2. Now run configure-gluster-nagios command to monitor them 
3. Now bring down bricks greater than the redundancy count.

Actual results:
volume status for disperse and distribute disperse is marked as WARNING.

Expected results:
volume status should be marked as critical when no.of bricks greater than redundancy count goes offline.

Additional info:

Comment 2 RamaKasturi 2015-06-25 12:44:42 UTC
Created attachment 1043081 [details]
volume status goes to warning for disperse and distribute disperse volumes.

Comment 3 Sahina Bose 2015-06-30 09:54:17 UTC
New volume types are not considered in nagios plugins - this is a functionality break.

Comment 4 Darshan 2015-07-02 08:24:38 UTC
Upstream fix patch link: http://review.gluster.org/#/q/topic:Bug-1235651

Comment 6 monti lawrence 2015-07-23 14:25:34 UTC
Doc text is edited.
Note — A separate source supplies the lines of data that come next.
-- ==== Sys2Proof/Laws/PerInstr.lean ====
section
/-! SUPPORT. Statements made instruction by instruction. -/

namespace Sys2Proof.Laws.Encoding

open Sys2Proof Sys2Proof.Machine

/-- A well-formed instruction takes its word and at most two literal words; a step of the part takes none (R24, R28). -/
def Statement (i : Instr) : Prop := wellFormed i = true → (encode i).length ≤ 3

/-- The statement for any instruction. -/
theorem length_le (i : Instr) : Statement i := by
  intro h
  cases hf : form i with
  | none => simp [encode, hf]
  | some f =>
    simp only [wellFormed, hf, Form.legal, Bool.and_eq_true, decide_eq_true_eq] at h
    simp only [encode, hf, List.length_cons]
    omega

end Sys2Proof.Laws.Encoding

open Sys2Proof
Please sign off to be included in Known Issues.

Comment 7 Darshan 2015-07-24 05:00:49 UTC
Looks Good.

Comment 12 RamaKasturi 2015-08-27 10:35:31 UTC
Verified and works fine with build gluster-nagios-addons-0.2.5-1.el7rhgs.x86_64 and nagios-server-addons-0.2.2-1.el6rhs.noarch

In a disperse config of 1 x (4 + 2) when one brick goes down volume status in nagios goes to warning with status information as "WARNING : Volume : DISPERSE type Brick(s) - <brickpath> is are down, but disperse pair(s) are up.

In a disperse config of 1 x(4 + 2) when number of brick greater than redundancy count goes down volume status goes to critical state with status information as "CRITICAL : Volume: DISPERSE type Bricks - <brick path> are down, along with one or more disperse pair(s).
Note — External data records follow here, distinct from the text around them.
@[simp] theorem execChunkSend_canonical {seq : Nat} {last : Bool} {chunk : List Byte} (h : Memory.wf s.mem) :
    CanonicalNext (execChunkSend seq last chunk s) := by
  refine spdm_canonical (fun s h => ?_) h
  split
  · exact h
  · extract_lets req u
    split
    · exact stateOf_wf (largeRequest_canonical h) h
    · exact h

@[simp] theorem execUnsupportedRequest_canonical {code : Nat} (h : Memory.wf s.mem) :
    CanonicalNext (execUnsupportedRequest code s) := by
  unfold execUnsupportedRequest
  dsimp only
  repeat' split
  all_goals simp [h]

end Sys2Proof.Machine

end

/-! The host link: what leaves memory as it is, and what keeps it canonical. -/

section

namespace Sys2Proof.Machine

variable {pa : Nat} {s : State} {r : HostReq}

@[simp] theorem hostWrite_wf {bs : List Byte} (h : Memory.wf s.mem) : Memory.wf (hostWrite pa bs s).mem := by
  unfold hostWrite
  dsimp only
  repeat' split
  all_goals simp [h]

@[simp] theorem hostRead_mem {n : Nat} : (hostRead pa n s).mem = s.mem := by
  unfold hostRead
  split <;> simp

@[simp] theorem hostAct_canonical (h : Memory.wf s.mem) : CanonicalNext (hostAct r s) := by
  unfold hostAct
  split <;> simp [h]

@[simp] theorem posted_canonical (h : Memory.wf s.mem) : CanonicalNext (posted r s) := by simp [posted, h]

@[simp] theorem hostNext_canonical (h : Memory.wf s.mem) : CanonicalNext (hostNext s) := by
  unfold hostNext
  split
  · exact .next h
  next r rest _ =>
    have ha := hostAct_canonical (r := r) (s := { s with hostq := [] }) h
    split
    next t ht =>
      rw [ht, canonicalNext_next] at ha
      exact .next ha
    · exact .fault _
    · exact .refused _

@[simp] theorem execRegisterWrite_canonical {bar off size : Nat} {v : Quad} {master : Nat} (h : Memory.wf s.mem) :
    CanonicalNext (execRegisterWrite bar off size v master s) := by simp [execRegisterWrite, h]

end Sys2Proof.Machine

end

/-! Every instruction and step: what leaves memory as it is, and what keeps it canonical. -/

section

namespace Sys2Proof.Machine

/-- An arm that only names the operation it shares is unfolded here; of any other a lemma tells. -/
@[simp] theorem exec_canonical {i : Instr} {s : State} (h : Memory.wf s.mem) : CanonicalNext (exec i s) := by
  unfold exec
  split <;>
    simp [h,
      execAtfmax, execAndn, execMinn, execRngr, execMds, execLfcReset, execGetm, execPor, execAtcas, execAtminn, execCmp,
      execGetDigests, execF2i, execLdbs, execBfappNop, execBfappFlashDone, execFrsv, execFcmp, execStw, execPk8, execFlush,
      execKvevict, execFma, execBrc, execCpyz, execArst, execRemn, execSubb, execTrap, execH2f, execYield, execCtxctlResume,
      execNibl, execPget, execStopDescriptorPost, execCtxctlPre, execGetCapabilities, execLdhs, execChunkGet, execShup,
      execCtxld, execInvhiWrite, execRmin, execStreamTailWrite, execAfin, execSetdasa, execSetm, execLbcl, execAtfadd,
      execRot, execMad, execMma, execFscal, execStq, execMul, execBfappCommit, execPopc, execArow, execMbxq, execMfs,
      execAdd, execRxbadd, execBfappAppend, execMin, execPtaPoolWrite, execPermitReturn, execQfnc, execHostMemoryRead,
      execLossOfLight, execFsqrt, execXor, execMdecay, execLfcWatchdog, execEntdaa, execThermalTrip, execPgreq,
      execBfappDiscard, execRngq, execCtxctlLaunch, execFrsq, execSth, execPortDisable, execQwait, execCpyc, execCpyr,
      execPin, execUalinkOtherRequest, execGetVersion, execOr, execFrel, execPset, execFmul, execMaxn, execShdn,
      execHostMemoryWrite, execBrev, execGang, execAtand, execLrstN, execFcos, execRxadd, execNibh, execQxh, execRngw,
      execL1LeaseExpiry, execDivn, execExit, execEndSession, execUpk8, execQfpk, execBfe, execClz, execFtanh, execQxv,
      execQrelWrite, execFneg, execCpy, execRadd, execQswz, execFadd, execUnpin, execPsum, execSub, execPortEnable,
      execPsumx, execLdh, execVrheadWrite, execAwait, execSleep, execAmaxr, execRte, execBra, execFmax, execMov,
      execStreamCtlEn, execFsin, execSar, execFrcp, execF2n, execLdb, execMax, execStreamCtlRst, execFrmax, execFexp2,
      execAtxor, execMulhn, execMbxdone, execPrf, execFmin, execArrive, execSlotctlSwap, execPrmt, execAtmin,
      execEccCorrected, execScaleq, execQxd, execAtxch, execShfl, execRngi, execLdq, execPand, execAvacc, execAtadd,
      execAbs, execCpy2, execMfold, execI2f, execFacq, execKvapp, execStb, execHeartbeat, execPxor, execShr, execFlog2,
      execSlotctlEn, execN2f, execFrnd, execRxmax, execFqheadWrite, execTjhotExceeded, execCmpn, execMmas, execMzro,
      execRem, execRmax, execUalinkWriteReceive, execAtmaxn, execDiv, execWtime, execChallenge, execFseq, execLerheadWrite,
      execBankm, execBar, execNop, execAddc, execFsub, execStd, execAtmax, execDcdReleaseOrderly, execLdd, execF2h,
      execCtxctlKill, execQfupk, execCpyg, execFabs, execFdot2, execIpf, execFms, execAscore, execKvseal, execSetEndpointId,
      execFradd, execAtor, execRxfadd, execBfi, execShl, execEvsig, execPmcWrap, execMulh, execAnd, execLdw,
      execRestripeDone]

end Sys2Proof.Machine

end

/-! A move: what leaves memory as it is, and what keeps it canonical. -/

section

namespace Sys2Proof.Machine

variable {s t : State} {g i n id : Nat} {ready : List (Nat × Nat)} {x1 : Turn}

@[simp] theorem readyTo_mem : (readyTo s g i n).mem = s.mem := by rfl

@[simp] theorem issue_canonical (h : Memory.wf s.mem) : CanonicalNext (issue s g i) := by
  unfold issue
  dsimp only
  repeat' split
  all_goals simp [h]

@[simp] theorem countIssue_mem {x : Nat × Nat} : (countIssue s t x ready).mem = t.mem := by simp [countIssue]
@[simp] theorem keepStall_mem : (keepStall s t g i).mem = s.mem := by simp [keepStall]

@[simp] theorem issueFirst_canonical {xs : List (Nat × Nat)} (h : Memory.wf s.mem) : CanonicalNext (issueFirst s ready xs) := by
  induction xs generalizing s ready with
  | nil => exact .next h
  | cons x r ih =>
    have hi := issue_canonical (g := x.1) (i := x.2) h
    unfold issueFirst
    split_ifs
    · exact ih h
    · split
      next t ht =>
        rw [ht, canonicalNext_next] at hi
        split_ifs
        · exact ih h
        · exact ih hi
        · exact ih (by simp [h])
        · simpa using hi
      · exact .fault _
      · exact .refused _

@[simp] theorem laneIssue_canonical {c l : Nat} (h : Memory.wf s.mem) : CanonicalNext (laneIssue s c l) := by simp [laneIssue, h]

@[simp] theorem takePush_canonical {p : Pend} (h : Memory.wf s.mem) : CanonicalNext (takePush g p s) := by
  unfold takePush
  split <;> simp [h]

@[simp] theorem someData_canonical (h : Memory.wf s.mem) : CanonicalNext (someData g id s) := by simp [someData, h]
@[simp] theorem someOld_canonical (h : Memory.wf s.mem) : CanonicalNext (someOld g id s) := by simp [someOld, h]
@[simp] theorem timePasses_mem : (timePasses s n).mem = s.mem := by simp [timePasses]

@[simp] theorem takeTurn_canonical (h : Memory.wf s.mem) : CanonicalNext (takeTurn s x1) := by
  unfold takeTurn
  split <;> simp [h]

@[simp] theorem cacheAny_canonical (h : Memory.wf s.mem) : CanonicalNext (cacheAny s) := by
  unfold cacheAny
  dsimp only
  split <;> simp [h]

@[simp] theorem powerless_canonical (h : Memory.wf s.mem) : CanonicalNext (powerless s x1) := by
  unfold powerless
  split <;> simp [h]

@[simp] theorem resetPassed_mem : (resetPassed s).mem = s.mem := by simp [resetPassed]
@[simp] theorem settleBlocked_mem : (settleBlocked s).mem = s.mem := by simp [settleBlocked]
@[simp] theorem settle_mem : (settle s).mem = s.mem := by simp [settle]

end Sys2Proof.Machine

end

/-! Every move, and so every step, keeps memory canonical (R414). -/

section

namespace Sys2Proof.Machine

/-- Steps that keep memory canonical, whatever state they are taken in. -/
def CanonicalSteps (l : List (State → Res)) : Prop := ∀ f ∈ l, ∀ s, Memory.wf s.mem → CanonicalNext (f s)

section

variable {α : Type} {f : State → Res} {l m : List (State → Res)} {s : State}

@[simp] theorem canonicalSteps_nil : CanonicalSteps [] := fun _ h => absurd h List.not_mem_nil

@[simp] theorem canonicalSteps_cons :
    CanonicalSteps (f :: l) ↔ (∀ s, Memory.wf s.mem → CanonicalNext (f s)) ∧ CanonicalSteps l := List.forall_mem_cons

@[simp] theorem canonicalSteps_append : CanonicalSteps (l ++ m) ↔ CanonicalSteps l ∧ CanonicalSteps m := List.forall_mem_append

@[simp] theorem canonicalSteps_map {as : List α} {g : α → State → Res} :
    CanonicalSteps (as.map g) ↔ ∀ a ∈ as, ∀ s, Memory.wf s.mem → CanonicalNext (g a s) := List.forall_mem_map

@[simp] theorem canonicalSteps_flatMap {as : List α} {g : α → List (State → Res)} :
    CanonicalSteps (as.flatMap g) ↔ ∀ a ∈ as, CanonicalSteps (g a) := List.forall_mem_flatMap

@[simp] theorem canonicalSteps_ite {p : Prop} [Decidable p] :
    CanonicalSteps (if p then l else m) ↔ (p → CanonicalSteps l) ∧ (¬p → CanonicalSteps m) := by
  split_ifs with h <;> simp [h]

@[simp] theorem canonicalSteps_toList_map {o : Option α} {g : α → State → Res} :
    CanonicalSteps (o.map g).toList ↔ ∀ a ∈ o, ∀ s, Memory.wf s.mem → CanonicalNext (g a s) := by
  cases o <;> simp

theorem pendSteps_canonical {g : Nat} {p : Pend} : CanonicalSteps (pendSteps g p) := by
  unfold pendSteps
  split <;> simp +contextual

theorem waitSteps_canonical {g i : Nat} {f : Frag} : CanonicalSteps (waitSteps g i f) := by
  unfold waitSteps
  cases f.wait <;> simp +contextual

theorem groupSteps_canonical {g : Nat} {x : Group} : CanonicalSteps (groupSteps g x) := by
  simp +contextual [groupSteps, pendSteps_canonical, waitSteps_canonical]

theorem coreSteps_canonical : CanonicalSteps (coreSteps s) := by
  simp +contextual [coreSteps, ite_apply]

theorem engineSteps_canonical : CanonicalSteps (engineSteps s) := by
  simp +contextual [engineSteps]

theorem decodeSteps_canonical {k : Nat} : CanonicalSteps (decodeSteps s k) := by
  unfold decodeSteps
  extract_lets c n x
  split_ifs
  · simp
  · simp +contextual
  · split <;> simp +contextual

theorem osdSteps_canonical : CanonicalSteps (osdSteps s) := by
  simp +contextual [osdSteps, decodeSteps_canonical]

theorem ctxSteps_canonical : CanonicalSteps (ctxSteps s) := by
  simp +contextual [ctxSteps]

theorem fabricSteps_canonical : CanonicalSteps (fabricSteps s) := by
  simp only [fabricSteps, canonicalSteps_append, canonicalSteps_flatMap, canonicalSteps_ite]
  refine ⟨⟨⟨⟨fun e _ => ⟨fun _ => ⟨?_, ?_⟩, fun _ => ?_⟩, fun f _ => ?_⟩, ?_⟩, ?_⟩, ?_⟩
  · simp +contextual
  · split
    · split_ifs
      · simp +contextual
      · split <;> simp +contextual
    · simp
  · simp +contextual
  · split <;> simp +contextual
  · simp +contextual
  · simp +contextual
  · simp +contextual

theorem faultSteps_canonical : CanonicalSteps (faultSteps s) := by
  simp +contextual [faultSteps]

theorem hostSteps_canonical : CanonicalSteps (hostSteps s) := by
  simp +contextual [hostSteps]

theorem partSteps_canonical : CanonicalSteps (partSteps s) := by
  simp +contextual [partSteps, groupSteps_canonical, coreSteps_canonical, engineSteps_canonical, osdSteps_canonical, ctxSteps_canonical,
    fabricSteps_canonical, faultSteps_canonical, hostSteps_canonical]

theorem possible_canonical : CanonicalSteps (possible s) := by
  simp +contextual [possible, partSteps_canonical]

end

/-- A choice is one of what it is made from. -/
theorem mem_of_pickOf {α : Type} {s : State} {l : List α} {a : α} (h : pickOf s l = some a) : a ∈ l := by
  unfold pickOf at h
  split at h
  · contradiction
  · exact Option.some.inj h ▸ List.mem_singleton_self _
  · exact List.mem_of_getElem? h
In a distributed disperse config of 2 x (4 + 2) when one brick goes down volume status in nagios goes to warning with status information as WARNING :Volume: DISTRIBUTED_DISPERSE type Brick(s) - <brick path> is are down, but disperse pair(s) are up .

In a distributed disperse config of 2 x (4 + 2) when bricks more than redundancy count in each of the distribute sets volume status goes to CRITICAL with status information "CRITICAL:Volume:DISTRIBUTED_DISPERSE type Bricks - <brickpath> are down, along with one or more disperse pair(s)

In a distributed disperse config of 2 x (4 + 2) when all the bricks in one of the distribute set goes down volume status is marked as CRITICAL with status information "CRITICAL:Volume:DISTRIBUTED_DISPERSE type Bricks - <brickpath> are down, along with one or more disperse pair(s)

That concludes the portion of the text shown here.